Такой омут был на реке, питавшей наш город удивительно чистой и вкусной водой. Его знали все от мала до велика. В раннем детстве мамы и папы подводили мальчиков и девочек к крутому берегу и, указывая на омут, говорили: «Смотри, зайка, это – дом Водяного. Никогда не подплывай к нему. Никто и никогда оттуда не выбирался. А ведь мамочка (папочка) не хочет потерять тебя, солнышко». И это была чистая правда. Никто из тех, кто по удали, неосторожности или пьянке попадал в омут, так и не сумел вырваться из крепких объятий Водяного. Никогда. Именно поэтому я и пришла на обрывистый берег в одну из беспросветных ночей, когда исстрадавшаяся душа уже не могла выносить земной тяжести, мечтая об одном: улететь на небо. Я раздумывала недолго. Вернее, совсем не раздумывала, а только в последний раз окинула взглядом когда-то любимый мир, заключенный между двумя лесистыми горными хребтами и извилистой рекой, а потом шагнула с высокого камня в темноту ночи и речной воды.
Не знаю, как все повернулась бы, выбери я иной способ поставить крест на своей разбитой жизни. Но когда непреодолимое течение потянуло вниз, я внезапно ощутила его почти одушевленным врагом, возжелавшим моей смерти. И неожиданно для себя начала бороться. Из чувства упрямства и противоречия, вспоминая науку человека, из-за которого и оказалась в объятьях Водяного. «Твоя ярость и ненависть – это тоже сила. Огромная сила.
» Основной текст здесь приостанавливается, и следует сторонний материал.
-- ==== Sys2Proof/Laws/Ops.lean ====
section
/-! SUPPORT. What the shared operations can do, said once each: how an event and a command frame run, and which fields
each change of line state leaves as they are. -/

namespace Sys2Proof.Machine

/-! ### Events -/

/-- An event at the powered part acts and settles. -/
theorem event_of_on {f : State → State} {s : State} (h : s.power.on = true) : event f s = settle s (f s) := by
  simp only [event, h, if_true]

/-- An event does nothing without supply. -/
theorem event_of_off {f : State → State} {s : State} (h : s.power.on = false) : event f s = s := by
  simp only [event, h, Bool.false_eq_true, if_false]

/-- An event of the time base at the powered part acts at its instant and settles. -/
theorem timedEvent_of_on {t : Micros} {f : State → State} {s : State} (h : s.power.on = true) :
    timedEvent t f s = settle s (f (advanceTo t s)) := by
  simp only [timedEvent, event, h, if_true]

/-- What an event settles against counts only through its condition set. -/
theorem settle_congr {a b x : State} (h : conditions a = conditions b) : settle a x = settle b x := by
  simp only [settle, h]

/-- A timer that is stopped or not yet due has not expired. -/
theorem timerDue_of_rests {timer : Timer} {clock : Micros} (h : ∀ d, timer = some d → clock < d) :
    timerDue timer clock = false := by
  cases timer with
  | none => rfl
  | some d => exact decide_eq_false (Nat.not_le.mpr (h d rfl))

/-- An expiry that leaves a state where nothing is due as it is lets time pass alone (entry 4). -/
theorem timedEvent_of_rests {t : Micros} {f : State → State} {s : State} (h : s.power.on = true)
    (hf : f (advanceTo t s) = advanceTo t s) : timedEvent t f s = settle s (advanceTo t s) := by
  rw [timedEvent_of_on h, hf]

/-- The overflow count is below 31 before 31 periods of the timer have passed. -/
theorem settleOverflow_of_rests {awake : Micros} {p : PulseInput} (h : awake < p.timerStart + 2031616) :
    settleOverflow awake p = p := by
  have : ¬overflowCount awake p = 31 := by
    simp only [overflowCount]
    simp only [Micros] at *
    omega
  simp only [settleOverflow, this, if_false]

/-! ### The command port -/

/-- With the port ready, every answer finds room. -/
theorem freePlaces_of_ready {s : State} (h : PortReady s) : freePlaces s = 4 - s.port.responses.length := by
  simp only [freePlaces, responsePlaces, h.noneInFlight, Option.isSome_none, Bool.false_eq_true, if_false, Nat.sub_zero]

/-- With the port ready, no code is answered BUSY. -/
theorem portBusy_of_ready {s : State} (h : PortReady s) (code : Nat) : portBusy s code = false := by
  simp only [portBusy, h.noneInFlight, h.nonePending, Option.isSome_none, Bool.false_and, Bool.or_false]

/-- In normal service a command row is taken as a command frame. -/
theorem takeCommand_of_open {s : State} (h : CabOpen s) (tag : Nat) (c : Command) :
    takeCommand tag c s = settle s (takeCommandFrame c.code tag (some c) s) := by
  simp only [takeCommand, event, receiveCab, h.supplied, h.link, h.notParked, h.notWaking, h.notHoldup, if_true,
    Option.isSome_none, Bool.false_eq_true, if_false]

/-- The code of every command is a known one. -/
theorem knownCode_code (c : Command) : knownCode c.code = true := by cases c <;> rfl

/-- With the port ready, a command row runs its owner, and the owner's answer is placed and remembered. -/
theorem takeCommand_of_ready {s : State} (h : PortReady s) (tag : Nat) (c : Command) :
    takeCommand tag c s = settle s (remember c.code (runCommand c s).2.status
      (placeAnswer c.code tag (runCommand c s).2 (runCommand c s).1)) := by
  have hf : freePlaces s ≠ 0 := by
    have := h.room
    rw [freePlaces_of_ready h]
    omega
  rw [takeCommand_of_open h.toCabOpen]
  simp only [takeCommandFrame, hf, if_false, decideCommand, knownCode_code, portBusy_of_ready h, Bool.not_true,
    Bool.false_eq_true]

/-- A reply placed and remembered. -/
theorem remember_reply (code tag : Nat) (st : Status) (data : List Byte) (s : State) :
    remember code (Answer.reply st data).status (placeAnswer code tag (.reply st data) s) = replied code tag st data s := rfl

/-- A refusal, or an OK without data, placed and remembered. -/
theorem remember_plain (code tag : Nat) (st : Status) (s : State) :
    remember code (plain st).status (placeAnswer code tag (plain st) s) = replied code tag st [] s := rfl

/-- A command in flight, remembered. -/
theorem remember_inFlight (code tag : Nat) (s : State) :
    remember code Answer.inFlight.status (placeAnswer code tag .inFlight s) = inFlightOf code tag s := rfl

/-! ### Numbers that name things -/

@[simp] theorem lineOfNumber_lineNumber (l : LineId) : lineOfNumber (lineNumber l) = some l := by cases l <;> rfl

theorem lineOfNumber_eq_none {n : Nat} (h1 : n ≠ 1) (h2 : n ≠ 2) : lineOfNumber n = none := by
  unfold lineOfNumber
  split <;> first | contradiction | rfl

@[simp] theorem productOfNumber_succ (p : ProductNo) : productOfNumber (p.val + 1) = some p := by
  have := p.isLt
  simp only [productOfNumber]
  rw [dif_pos (by omega)]
  rfl

theorem productOfNumber_eq_none {n : Nat} (h : n < 1 ∨ 8 < n) : productOfNumber n = none := by
  simp only [productOfNumber]
  rw [dif_neg (by omega)]

@[simp] theorem compartmentOfNumber_succ (c : CompartmentNo) : compartmentOfNumber (c.val + 1) = some c := by
  have := c.isLt
  simp only [compartmentOfNumber]
  rw [dif_pos (by omega)]
  rfl

theorem compartmentOfNumber_eq_none {n : Nat} (h : n < 1 ∨ 6 < n) : compartmentOfNumber n = none := by
  simp only [compartmentOfNumber]
  rw [dif_neg (by omega)]

/-! ### Changes of line state, by cases -/

/-- A cause that a command brings: a stop of a moving line, a further cause in STOPPING, nothing elsewhere. -/
theorem stopOn_eq (l : LineId) (c : StopCause) (s : State) :
    stopOn l c s =
      (if s.lineState l = .flowing ∨ s.lineState l = .slowdown ∨ s.lineState l = .airHold then enterStopping l [c] s
       else if s.lineState l = .stopping then furtherCauses l [c] s
       else s) := by
  unfold stopOn
  cases s.lineState l <;> simp

/-- The rewrite request of a line appends at most one write to the queue. -/
theorem requestRewrite_eq (s : State) (l : LineId) :
    requestRewrite s l =
      { s with journal := { s.journal with
          queue := s.journal.queue ++
            (match s.lineState l, s.ctx l, s.journal.reservations.find? (fun r => decide (r.holder = .line l)) with
             | .closing, some d, some r =>
               (match r.sequence with
                | none => []
                | some q => [{ holder := .line l, sequence := q, contents := .delivery (buildRecord s l d) }])
             | _, _, _ => []) } } := by
  simp only [requestRewrite]
  split
  · split <;> simp_all
  · simp_all

/-! ### The check value of a record (R126, R128) -/

/-- A record is INTACT exactly when the stored check value is the one over its fields. -/
@[simp] theorem intact_iff (r : JournalRecord) :
    r.intact = true ↔ r.check = Config.checkValue r.sequence r.kind (storedBytes r.kind r.contents) := decide_eq_true_iff

/-- A record is DAMAGED exactly when the two differ. -/
@[simp] theorem not_intact_iff (r : JournalRecord) :
    r.intact = false ↔ r.check ≠ Config.checkValue r.sequence r.kind (storedBytes r.kind r.contents) := decide_eq_false_iff_not

/-- A completed write leaves an INTACT record. -/
theorem writtenRecord_intact (w : JournalWrite) (k : RecordKind) : (writtenRecord w k).intact = true := decide_eq_true rfl

/-- A failure of the storage medium leaves a record as it was, or, at the sequence number it reaches, with its directory
entry and with the fields and the check value that the failure carries. -/
theorem damageRecord_cases (n : Nat) (left : StoredContents) (r : JournalRecord) :
    damageRecord n left r = r ∨
      (r.sequence = n ∧
        damageRecord n left r =
          { sequence := r.sequence, kind := r.kind, released := r.released, contents := .changed left.fields,
            check := left.check }) := by
  unfold damageRecord
  split
  · exact .inr ⟨‹_›, rfl⟩
  · exact .inl rfl

/-- A failure of the storage medium keeps every directory entry. -/
@[simp] theorem damageRecord_sequence (n : Nat) (left : StoredContents) (r : JournalRecord) :
    (damageRecord n left r).sequence = r.sequence := by
  unfold damageRecord; split <;> rfl

@[simp] theorem damageRecord_kind (n : Nat) (left : StoredContents) (r : JournalRecord) :
    (damageRecord n left r).kind = r.kind := by
  unfold damageRecord; split <;> rfl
Только нужно правильно ей воспользоваться, – звучал у меня в голове самый дорогой на Земле голос. – А для этого ты должна…»
В тот раз я все сделала правильно, и впервые за долгие годы дом Водяного остался без жильца. Но с тех пор на душе гораздо спокойнее, если от воды меня отделяют, по крайней мере, несколько метров.
– Ну Ни-и-ика, – снова заныло под боком малолетнее лохнесское чудовище, окончательно разгоняя дурман памяти. – Ну прости-и-и…
– Ладно, – бормочу я, проводя ладонью по глазам, – иди в последний раз окунись, и будем собираться. Но если ты еще раз!.. Утоплю, как котенка!
– О добрейшая из добрейших телохранительниц, – стала выстебываться Эля, приходя в обычное расположение духа, и уже из воды добавила: – я всегда знала, что благодаря тебе моя смерть будет быстрой и безболезненной!
И все-таки, интересно, за что Господь Челнокова такой доченькой наказал? Наверное, было за что…
– Эх, хороша телка! – пробормотал парень, не так давно интересовавшийся содержимым чужой пляжной сумки, нехотя опуская бинокль с двенадцатикратным увеличением.
– Ты про девчонку? – сидящий рядом очкастый субъект недоверчиво хмыкнул. – На малолеток потянуло? Ну у тебя и вкусы, Мачо!
– Не-е, я про охранницу, – улыбнулся во весь рот вышеозначенный Мачо. – Я таких телок еще не трахал.
– Каких таких? – вступил в разговор третий из четырех крепких молодых людей, прячущихся в кустах, скрашивая долгие часы наблюдения с помощью скрытой в черном полиэтиленовом пакете батареи «джин-тоников».